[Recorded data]
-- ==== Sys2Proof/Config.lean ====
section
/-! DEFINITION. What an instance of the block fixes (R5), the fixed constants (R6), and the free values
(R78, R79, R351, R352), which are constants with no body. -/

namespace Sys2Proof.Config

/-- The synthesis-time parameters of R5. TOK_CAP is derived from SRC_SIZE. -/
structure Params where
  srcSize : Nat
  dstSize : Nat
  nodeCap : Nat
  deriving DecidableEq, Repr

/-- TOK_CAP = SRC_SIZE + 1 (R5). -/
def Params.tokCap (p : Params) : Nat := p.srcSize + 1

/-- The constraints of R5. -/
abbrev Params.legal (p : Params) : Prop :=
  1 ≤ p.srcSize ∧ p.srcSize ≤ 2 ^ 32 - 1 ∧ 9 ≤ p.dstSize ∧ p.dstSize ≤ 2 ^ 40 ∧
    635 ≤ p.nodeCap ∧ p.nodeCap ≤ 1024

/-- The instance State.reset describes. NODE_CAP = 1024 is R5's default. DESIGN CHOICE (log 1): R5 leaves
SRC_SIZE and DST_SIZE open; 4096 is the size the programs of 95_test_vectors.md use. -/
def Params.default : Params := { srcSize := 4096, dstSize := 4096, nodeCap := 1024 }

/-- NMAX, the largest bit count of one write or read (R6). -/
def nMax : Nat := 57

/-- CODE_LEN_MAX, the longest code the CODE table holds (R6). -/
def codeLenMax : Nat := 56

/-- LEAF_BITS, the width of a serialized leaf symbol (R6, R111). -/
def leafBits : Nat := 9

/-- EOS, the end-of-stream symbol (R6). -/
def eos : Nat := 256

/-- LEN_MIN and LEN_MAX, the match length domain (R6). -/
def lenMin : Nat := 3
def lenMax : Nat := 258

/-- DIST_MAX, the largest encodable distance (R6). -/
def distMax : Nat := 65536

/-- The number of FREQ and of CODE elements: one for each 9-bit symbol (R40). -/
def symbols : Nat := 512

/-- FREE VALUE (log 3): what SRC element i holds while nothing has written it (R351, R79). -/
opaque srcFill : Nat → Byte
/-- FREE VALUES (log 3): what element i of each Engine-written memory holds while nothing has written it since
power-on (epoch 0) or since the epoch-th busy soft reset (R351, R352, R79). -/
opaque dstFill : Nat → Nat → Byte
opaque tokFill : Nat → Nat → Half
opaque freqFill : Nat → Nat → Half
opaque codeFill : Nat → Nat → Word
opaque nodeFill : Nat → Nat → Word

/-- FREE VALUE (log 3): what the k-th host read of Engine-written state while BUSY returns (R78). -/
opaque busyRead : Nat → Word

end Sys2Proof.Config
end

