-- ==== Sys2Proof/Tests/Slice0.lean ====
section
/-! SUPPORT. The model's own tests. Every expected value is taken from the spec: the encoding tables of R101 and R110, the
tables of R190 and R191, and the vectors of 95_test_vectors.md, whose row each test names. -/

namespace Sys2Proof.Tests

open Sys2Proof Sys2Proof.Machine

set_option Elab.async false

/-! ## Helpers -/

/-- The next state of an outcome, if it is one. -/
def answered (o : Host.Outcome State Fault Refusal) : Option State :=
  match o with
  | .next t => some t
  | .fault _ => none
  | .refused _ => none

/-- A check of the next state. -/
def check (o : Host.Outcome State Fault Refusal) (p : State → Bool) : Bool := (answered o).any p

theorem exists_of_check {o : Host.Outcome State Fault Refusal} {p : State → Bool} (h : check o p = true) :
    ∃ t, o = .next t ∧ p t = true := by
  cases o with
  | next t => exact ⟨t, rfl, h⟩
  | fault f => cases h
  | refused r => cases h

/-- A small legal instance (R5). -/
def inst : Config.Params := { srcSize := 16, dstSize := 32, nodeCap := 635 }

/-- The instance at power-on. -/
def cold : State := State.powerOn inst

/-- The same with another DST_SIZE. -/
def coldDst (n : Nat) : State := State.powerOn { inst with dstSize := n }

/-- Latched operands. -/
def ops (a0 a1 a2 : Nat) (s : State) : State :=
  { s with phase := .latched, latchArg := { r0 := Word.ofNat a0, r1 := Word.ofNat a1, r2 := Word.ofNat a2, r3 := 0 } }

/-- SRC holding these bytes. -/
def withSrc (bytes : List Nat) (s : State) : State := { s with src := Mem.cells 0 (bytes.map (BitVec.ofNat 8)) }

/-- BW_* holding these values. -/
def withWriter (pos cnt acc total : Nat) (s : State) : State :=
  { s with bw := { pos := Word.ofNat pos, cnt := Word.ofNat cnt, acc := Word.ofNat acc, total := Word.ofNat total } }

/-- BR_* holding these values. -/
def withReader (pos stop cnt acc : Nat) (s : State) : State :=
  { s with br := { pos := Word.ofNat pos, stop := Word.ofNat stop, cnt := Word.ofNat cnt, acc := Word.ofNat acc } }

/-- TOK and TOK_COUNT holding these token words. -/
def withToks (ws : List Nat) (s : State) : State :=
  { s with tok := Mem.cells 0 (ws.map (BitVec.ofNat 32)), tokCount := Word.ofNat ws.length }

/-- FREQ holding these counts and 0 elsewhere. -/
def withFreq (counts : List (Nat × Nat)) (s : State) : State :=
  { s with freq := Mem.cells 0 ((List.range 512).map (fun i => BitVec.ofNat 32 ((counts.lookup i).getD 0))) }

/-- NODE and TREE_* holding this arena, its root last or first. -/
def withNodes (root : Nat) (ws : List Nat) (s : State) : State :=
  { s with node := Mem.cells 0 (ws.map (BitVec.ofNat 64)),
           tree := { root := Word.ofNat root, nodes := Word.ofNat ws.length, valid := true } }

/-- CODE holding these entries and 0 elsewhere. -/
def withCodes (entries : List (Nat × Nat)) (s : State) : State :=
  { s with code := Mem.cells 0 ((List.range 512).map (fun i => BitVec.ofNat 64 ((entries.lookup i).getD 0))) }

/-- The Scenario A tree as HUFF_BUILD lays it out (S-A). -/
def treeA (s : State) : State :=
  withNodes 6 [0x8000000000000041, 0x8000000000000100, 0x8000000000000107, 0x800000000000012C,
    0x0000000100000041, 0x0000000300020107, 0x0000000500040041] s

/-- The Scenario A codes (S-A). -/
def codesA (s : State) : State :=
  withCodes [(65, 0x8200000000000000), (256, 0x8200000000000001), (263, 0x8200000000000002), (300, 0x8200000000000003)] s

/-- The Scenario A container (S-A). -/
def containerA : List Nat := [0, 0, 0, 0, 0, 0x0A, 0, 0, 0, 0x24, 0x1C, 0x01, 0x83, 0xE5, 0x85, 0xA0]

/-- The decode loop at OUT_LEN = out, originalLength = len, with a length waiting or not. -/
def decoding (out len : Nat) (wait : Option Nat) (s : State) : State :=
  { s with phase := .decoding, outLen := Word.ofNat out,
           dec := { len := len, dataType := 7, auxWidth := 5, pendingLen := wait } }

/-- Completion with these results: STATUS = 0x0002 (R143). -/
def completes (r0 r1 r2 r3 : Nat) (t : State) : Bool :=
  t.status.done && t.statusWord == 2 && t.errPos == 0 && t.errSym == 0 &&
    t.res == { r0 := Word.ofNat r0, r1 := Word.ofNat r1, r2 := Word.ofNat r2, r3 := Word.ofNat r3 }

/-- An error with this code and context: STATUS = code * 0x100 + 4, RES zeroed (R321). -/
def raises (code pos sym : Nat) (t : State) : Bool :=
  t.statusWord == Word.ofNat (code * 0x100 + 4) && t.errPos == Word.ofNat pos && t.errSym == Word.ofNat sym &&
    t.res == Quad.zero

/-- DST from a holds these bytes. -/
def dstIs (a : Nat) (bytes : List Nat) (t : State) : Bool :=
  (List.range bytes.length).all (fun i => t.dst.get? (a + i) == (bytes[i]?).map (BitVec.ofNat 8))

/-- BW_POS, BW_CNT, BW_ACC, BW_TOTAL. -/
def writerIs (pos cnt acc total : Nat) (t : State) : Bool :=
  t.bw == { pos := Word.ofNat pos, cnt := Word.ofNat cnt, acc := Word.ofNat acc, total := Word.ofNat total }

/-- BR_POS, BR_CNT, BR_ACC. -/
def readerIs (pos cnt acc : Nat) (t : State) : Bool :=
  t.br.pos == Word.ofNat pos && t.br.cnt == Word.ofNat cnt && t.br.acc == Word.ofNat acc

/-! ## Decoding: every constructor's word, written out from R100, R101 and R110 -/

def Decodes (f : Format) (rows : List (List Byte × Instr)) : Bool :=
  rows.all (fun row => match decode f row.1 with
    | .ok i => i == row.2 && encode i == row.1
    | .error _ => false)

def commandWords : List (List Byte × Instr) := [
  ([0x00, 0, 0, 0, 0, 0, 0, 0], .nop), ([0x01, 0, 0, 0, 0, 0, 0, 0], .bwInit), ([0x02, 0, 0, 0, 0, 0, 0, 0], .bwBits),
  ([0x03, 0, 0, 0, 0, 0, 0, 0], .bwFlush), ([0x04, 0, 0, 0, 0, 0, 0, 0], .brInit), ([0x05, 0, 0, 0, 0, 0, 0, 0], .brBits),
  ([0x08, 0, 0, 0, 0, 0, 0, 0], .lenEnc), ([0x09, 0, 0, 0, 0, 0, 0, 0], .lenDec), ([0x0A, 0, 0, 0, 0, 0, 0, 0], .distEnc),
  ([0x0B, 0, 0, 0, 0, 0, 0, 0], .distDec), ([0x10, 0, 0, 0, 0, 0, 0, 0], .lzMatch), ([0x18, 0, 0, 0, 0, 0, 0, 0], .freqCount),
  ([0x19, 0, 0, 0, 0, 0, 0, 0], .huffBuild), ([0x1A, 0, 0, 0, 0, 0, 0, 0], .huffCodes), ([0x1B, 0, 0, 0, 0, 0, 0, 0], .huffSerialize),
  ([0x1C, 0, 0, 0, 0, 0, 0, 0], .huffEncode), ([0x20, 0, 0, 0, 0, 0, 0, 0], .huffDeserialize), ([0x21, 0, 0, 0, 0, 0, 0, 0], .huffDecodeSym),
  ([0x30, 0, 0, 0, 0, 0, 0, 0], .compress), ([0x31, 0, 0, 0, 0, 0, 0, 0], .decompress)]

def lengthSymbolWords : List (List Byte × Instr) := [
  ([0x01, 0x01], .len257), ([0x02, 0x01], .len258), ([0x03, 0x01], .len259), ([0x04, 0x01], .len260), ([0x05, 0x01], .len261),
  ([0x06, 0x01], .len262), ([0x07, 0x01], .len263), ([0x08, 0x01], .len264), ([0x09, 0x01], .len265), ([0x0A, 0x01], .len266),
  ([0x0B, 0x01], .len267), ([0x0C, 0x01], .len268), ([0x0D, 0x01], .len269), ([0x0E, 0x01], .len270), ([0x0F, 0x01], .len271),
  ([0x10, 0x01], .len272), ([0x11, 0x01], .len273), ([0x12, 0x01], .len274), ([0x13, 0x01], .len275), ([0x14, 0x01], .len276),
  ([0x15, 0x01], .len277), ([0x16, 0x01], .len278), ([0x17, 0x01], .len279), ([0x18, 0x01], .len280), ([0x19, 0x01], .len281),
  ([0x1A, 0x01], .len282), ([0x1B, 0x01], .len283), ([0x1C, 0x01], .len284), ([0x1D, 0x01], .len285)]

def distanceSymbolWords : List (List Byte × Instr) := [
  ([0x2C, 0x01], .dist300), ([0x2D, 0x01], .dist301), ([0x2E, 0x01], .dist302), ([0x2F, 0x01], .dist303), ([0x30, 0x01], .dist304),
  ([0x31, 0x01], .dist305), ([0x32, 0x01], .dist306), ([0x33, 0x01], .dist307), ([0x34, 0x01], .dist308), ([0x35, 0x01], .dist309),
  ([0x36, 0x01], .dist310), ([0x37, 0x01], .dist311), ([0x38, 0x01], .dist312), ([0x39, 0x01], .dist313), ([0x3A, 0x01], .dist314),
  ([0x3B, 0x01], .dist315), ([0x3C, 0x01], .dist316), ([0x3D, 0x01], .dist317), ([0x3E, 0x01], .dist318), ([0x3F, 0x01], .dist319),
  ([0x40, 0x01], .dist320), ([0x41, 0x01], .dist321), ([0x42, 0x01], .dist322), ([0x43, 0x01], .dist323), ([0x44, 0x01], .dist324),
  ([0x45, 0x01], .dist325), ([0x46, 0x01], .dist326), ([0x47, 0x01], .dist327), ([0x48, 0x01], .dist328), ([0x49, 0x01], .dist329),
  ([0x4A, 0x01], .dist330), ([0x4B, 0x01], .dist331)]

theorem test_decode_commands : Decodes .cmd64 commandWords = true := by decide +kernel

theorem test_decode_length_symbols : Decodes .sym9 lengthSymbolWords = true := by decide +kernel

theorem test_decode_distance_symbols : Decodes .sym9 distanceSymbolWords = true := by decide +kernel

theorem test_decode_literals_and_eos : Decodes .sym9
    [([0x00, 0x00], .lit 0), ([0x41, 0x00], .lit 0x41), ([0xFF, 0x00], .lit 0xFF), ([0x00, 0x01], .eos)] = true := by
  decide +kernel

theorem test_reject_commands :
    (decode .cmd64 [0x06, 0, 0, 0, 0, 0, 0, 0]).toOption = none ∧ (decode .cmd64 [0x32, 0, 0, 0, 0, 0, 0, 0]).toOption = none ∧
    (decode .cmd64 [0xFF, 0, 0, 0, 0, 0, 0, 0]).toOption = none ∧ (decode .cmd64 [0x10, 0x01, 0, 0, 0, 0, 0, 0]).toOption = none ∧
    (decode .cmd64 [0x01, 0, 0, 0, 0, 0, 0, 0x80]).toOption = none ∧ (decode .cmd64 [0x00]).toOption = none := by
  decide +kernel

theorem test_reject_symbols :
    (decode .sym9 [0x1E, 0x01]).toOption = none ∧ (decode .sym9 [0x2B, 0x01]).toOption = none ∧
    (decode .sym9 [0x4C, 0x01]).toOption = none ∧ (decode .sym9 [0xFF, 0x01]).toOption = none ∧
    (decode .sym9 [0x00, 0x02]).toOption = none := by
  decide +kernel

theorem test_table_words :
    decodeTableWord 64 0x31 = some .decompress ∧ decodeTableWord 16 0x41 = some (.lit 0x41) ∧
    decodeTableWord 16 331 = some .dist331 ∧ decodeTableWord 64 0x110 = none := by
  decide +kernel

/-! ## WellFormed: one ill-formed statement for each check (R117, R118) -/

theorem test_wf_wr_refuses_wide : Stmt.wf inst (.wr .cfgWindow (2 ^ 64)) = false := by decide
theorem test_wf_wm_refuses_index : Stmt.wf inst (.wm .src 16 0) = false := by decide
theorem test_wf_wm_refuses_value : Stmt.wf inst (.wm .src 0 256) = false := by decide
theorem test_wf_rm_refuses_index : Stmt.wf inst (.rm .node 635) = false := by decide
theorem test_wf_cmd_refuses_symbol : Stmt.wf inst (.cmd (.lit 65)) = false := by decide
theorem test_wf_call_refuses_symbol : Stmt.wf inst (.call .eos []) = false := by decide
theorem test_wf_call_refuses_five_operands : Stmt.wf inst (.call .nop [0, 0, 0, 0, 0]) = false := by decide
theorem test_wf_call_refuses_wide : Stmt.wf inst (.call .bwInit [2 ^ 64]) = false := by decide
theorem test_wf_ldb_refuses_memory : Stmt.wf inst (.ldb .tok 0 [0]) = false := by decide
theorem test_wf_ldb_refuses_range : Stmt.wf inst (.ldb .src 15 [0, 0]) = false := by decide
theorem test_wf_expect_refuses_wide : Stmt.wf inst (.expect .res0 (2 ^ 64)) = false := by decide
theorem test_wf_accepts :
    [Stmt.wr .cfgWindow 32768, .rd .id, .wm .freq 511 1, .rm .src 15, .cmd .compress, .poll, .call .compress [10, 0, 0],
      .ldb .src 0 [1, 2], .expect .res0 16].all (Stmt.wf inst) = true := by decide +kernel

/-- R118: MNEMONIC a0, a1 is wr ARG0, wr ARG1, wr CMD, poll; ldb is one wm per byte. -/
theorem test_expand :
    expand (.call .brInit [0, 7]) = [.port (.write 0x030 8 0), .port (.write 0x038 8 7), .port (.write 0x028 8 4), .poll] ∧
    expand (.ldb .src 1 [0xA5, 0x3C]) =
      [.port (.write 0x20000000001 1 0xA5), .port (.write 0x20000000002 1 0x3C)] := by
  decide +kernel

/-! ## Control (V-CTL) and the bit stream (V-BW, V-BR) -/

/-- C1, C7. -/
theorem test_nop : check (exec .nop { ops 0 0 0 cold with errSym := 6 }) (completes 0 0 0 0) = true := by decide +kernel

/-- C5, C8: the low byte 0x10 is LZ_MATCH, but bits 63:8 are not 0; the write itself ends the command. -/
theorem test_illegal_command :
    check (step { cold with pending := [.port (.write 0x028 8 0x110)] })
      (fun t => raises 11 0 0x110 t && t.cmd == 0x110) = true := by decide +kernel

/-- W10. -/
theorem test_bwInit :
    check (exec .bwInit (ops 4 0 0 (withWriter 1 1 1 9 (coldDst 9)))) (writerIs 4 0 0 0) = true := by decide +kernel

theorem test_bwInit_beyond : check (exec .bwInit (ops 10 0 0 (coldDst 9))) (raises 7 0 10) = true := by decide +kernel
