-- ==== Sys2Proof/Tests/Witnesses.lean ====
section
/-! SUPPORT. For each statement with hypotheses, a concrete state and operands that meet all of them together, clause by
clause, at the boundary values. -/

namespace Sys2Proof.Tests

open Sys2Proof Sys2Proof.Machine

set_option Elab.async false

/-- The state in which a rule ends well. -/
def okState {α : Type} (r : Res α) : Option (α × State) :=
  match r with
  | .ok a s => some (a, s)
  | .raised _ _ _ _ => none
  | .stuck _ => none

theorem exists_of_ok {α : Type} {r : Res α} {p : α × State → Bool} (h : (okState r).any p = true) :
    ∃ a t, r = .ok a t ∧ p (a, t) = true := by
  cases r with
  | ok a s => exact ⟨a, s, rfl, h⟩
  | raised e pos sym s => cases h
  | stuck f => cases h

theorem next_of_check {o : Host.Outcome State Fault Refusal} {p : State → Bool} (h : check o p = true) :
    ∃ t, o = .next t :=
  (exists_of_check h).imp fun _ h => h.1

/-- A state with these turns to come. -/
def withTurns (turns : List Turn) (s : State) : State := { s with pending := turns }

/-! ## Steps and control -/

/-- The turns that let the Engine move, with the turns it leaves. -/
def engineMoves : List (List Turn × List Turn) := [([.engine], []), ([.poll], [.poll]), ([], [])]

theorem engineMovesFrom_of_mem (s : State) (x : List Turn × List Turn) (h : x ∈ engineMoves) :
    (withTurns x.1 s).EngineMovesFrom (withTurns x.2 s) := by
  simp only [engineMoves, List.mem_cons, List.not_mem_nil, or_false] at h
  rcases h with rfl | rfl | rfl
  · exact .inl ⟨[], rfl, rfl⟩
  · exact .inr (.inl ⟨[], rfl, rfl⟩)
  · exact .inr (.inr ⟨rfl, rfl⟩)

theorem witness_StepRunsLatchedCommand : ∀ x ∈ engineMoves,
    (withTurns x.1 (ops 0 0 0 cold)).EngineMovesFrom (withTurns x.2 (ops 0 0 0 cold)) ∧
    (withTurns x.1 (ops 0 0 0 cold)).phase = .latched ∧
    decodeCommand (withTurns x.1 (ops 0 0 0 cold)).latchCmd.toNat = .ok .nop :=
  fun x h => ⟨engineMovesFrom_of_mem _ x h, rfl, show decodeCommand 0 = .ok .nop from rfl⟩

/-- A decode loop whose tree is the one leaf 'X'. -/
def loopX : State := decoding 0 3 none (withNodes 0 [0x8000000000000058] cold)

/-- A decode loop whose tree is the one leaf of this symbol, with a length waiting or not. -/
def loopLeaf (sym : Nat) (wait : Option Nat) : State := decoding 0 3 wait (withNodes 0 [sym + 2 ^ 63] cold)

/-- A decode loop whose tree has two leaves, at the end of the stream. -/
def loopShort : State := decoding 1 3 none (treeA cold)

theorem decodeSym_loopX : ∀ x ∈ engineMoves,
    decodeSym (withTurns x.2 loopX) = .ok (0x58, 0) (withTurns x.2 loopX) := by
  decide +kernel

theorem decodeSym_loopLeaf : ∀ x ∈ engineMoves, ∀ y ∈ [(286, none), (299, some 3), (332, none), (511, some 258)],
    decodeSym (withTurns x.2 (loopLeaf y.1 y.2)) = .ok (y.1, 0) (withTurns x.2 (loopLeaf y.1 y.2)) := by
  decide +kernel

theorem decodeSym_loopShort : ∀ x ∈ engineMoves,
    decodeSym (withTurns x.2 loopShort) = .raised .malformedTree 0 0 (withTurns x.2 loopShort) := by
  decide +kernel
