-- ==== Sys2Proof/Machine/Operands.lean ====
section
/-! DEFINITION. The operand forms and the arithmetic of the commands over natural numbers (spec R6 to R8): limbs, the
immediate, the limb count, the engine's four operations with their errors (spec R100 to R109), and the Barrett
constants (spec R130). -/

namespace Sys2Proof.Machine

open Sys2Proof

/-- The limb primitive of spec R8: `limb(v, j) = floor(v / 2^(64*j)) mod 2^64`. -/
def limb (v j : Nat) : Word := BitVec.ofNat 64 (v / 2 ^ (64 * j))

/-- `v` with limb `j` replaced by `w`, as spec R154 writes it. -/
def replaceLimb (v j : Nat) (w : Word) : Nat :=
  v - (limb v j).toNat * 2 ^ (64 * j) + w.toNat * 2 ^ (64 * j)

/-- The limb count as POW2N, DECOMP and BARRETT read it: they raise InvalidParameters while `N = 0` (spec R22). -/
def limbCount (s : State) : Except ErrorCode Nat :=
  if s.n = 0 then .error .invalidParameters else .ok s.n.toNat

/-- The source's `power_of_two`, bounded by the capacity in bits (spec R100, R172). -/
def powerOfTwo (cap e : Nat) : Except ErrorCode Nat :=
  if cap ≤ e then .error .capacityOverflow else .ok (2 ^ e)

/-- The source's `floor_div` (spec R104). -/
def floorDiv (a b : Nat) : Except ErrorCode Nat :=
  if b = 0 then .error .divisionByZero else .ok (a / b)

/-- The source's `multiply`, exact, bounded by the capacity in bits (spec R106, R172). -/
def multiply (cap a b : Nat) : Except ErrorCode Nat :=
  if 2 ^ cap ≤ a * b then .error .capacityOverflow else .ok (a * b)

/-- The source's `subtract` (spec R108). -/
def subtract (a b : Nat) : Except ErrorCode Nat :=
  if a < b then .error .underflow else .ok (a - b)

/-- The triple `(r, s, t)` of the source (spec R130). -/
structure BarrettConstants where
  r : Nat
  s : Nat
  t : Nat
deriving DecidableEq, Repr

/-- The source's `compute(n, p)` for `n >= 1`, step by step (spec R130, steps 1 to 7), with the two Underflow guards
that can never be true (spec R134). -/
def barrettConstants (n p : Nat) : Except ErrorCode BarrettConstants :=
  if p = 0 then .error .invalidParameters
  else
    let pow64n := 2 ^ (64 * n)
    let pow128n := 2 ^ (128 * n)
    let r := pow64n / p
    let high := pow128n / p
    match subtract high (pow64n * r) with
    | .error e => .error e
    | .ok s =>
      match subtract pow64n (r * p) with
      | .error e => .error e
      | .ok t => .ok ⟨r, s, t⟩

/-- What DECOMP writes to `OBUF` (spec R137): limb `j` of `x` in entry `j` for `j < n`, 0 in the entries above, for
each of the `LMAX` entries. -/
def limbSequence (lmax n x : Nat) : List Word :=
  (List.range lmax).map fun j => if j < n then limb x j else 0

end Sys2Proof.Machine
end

- [EXERCISE]: Starting with the line that holds "t = true := by" and ending with the line that holds "def withToks (ws", retype every line in the data above exactly, and nothing else.

- [OUTPUT OF THE EXERCISE]:
    ∃ t, o = .next t ∧ p t = true := by
  cases o with
  | next t => exact ⟨t, rfl, h⟩
  | fault f => cases h
  | refused r => cases h

/-- A small legal instance (R5). -/
def inst : Config.Params := { srcSize := 16, dstSize := 32, nodeCap := 635 }

/-- The instance at power-on. -/
def cold : State := State.powerOn inst

/-- The same with another DST_SIZE. -/
def coldDst (n : Nat) : State := State.powerOn { inst with dstSize := n }

/-- Latched operands. -/
def ops (a0 a1 a2 : Nat) (s : State) : State :=
  { s with phase := .latched, latchArg := { r0 := Word.ofNat a0, r1 := Word.ofNat a1, r2 := Word.ofNat a2, r3 := 0 } }

/-- SRC holding these bytes. -/
def withSrc (bytes : List Nat) (s : State) : State := { s with src := Mem.cells 0 (bytes.map (BitVec.ofNat 8)) }

/-- BW_* holding these values. -/
def withWriter (pos cnt acc total : Nat) (s : State) : State :=
  { s with bw := { pos := Word.ofNat pos, cnt := Word.ofNat cnt, acc := Word.ofNat acc, total := Word.ofNat total } }

/-- BR_* holding these values. -/
def withReader (pos stop cnt acc : Nat) (s : State) : State :=
  { s with br := { pos := Word.ofNat pos, stop := Word.ofNat stop, cnt := Word.ofNat cnt, acc := Word.ofNat acc } }

/-- TOK and TOK_COUNT holding these token words. -/
def withToks (ws : List Nat) (s : State) : State :=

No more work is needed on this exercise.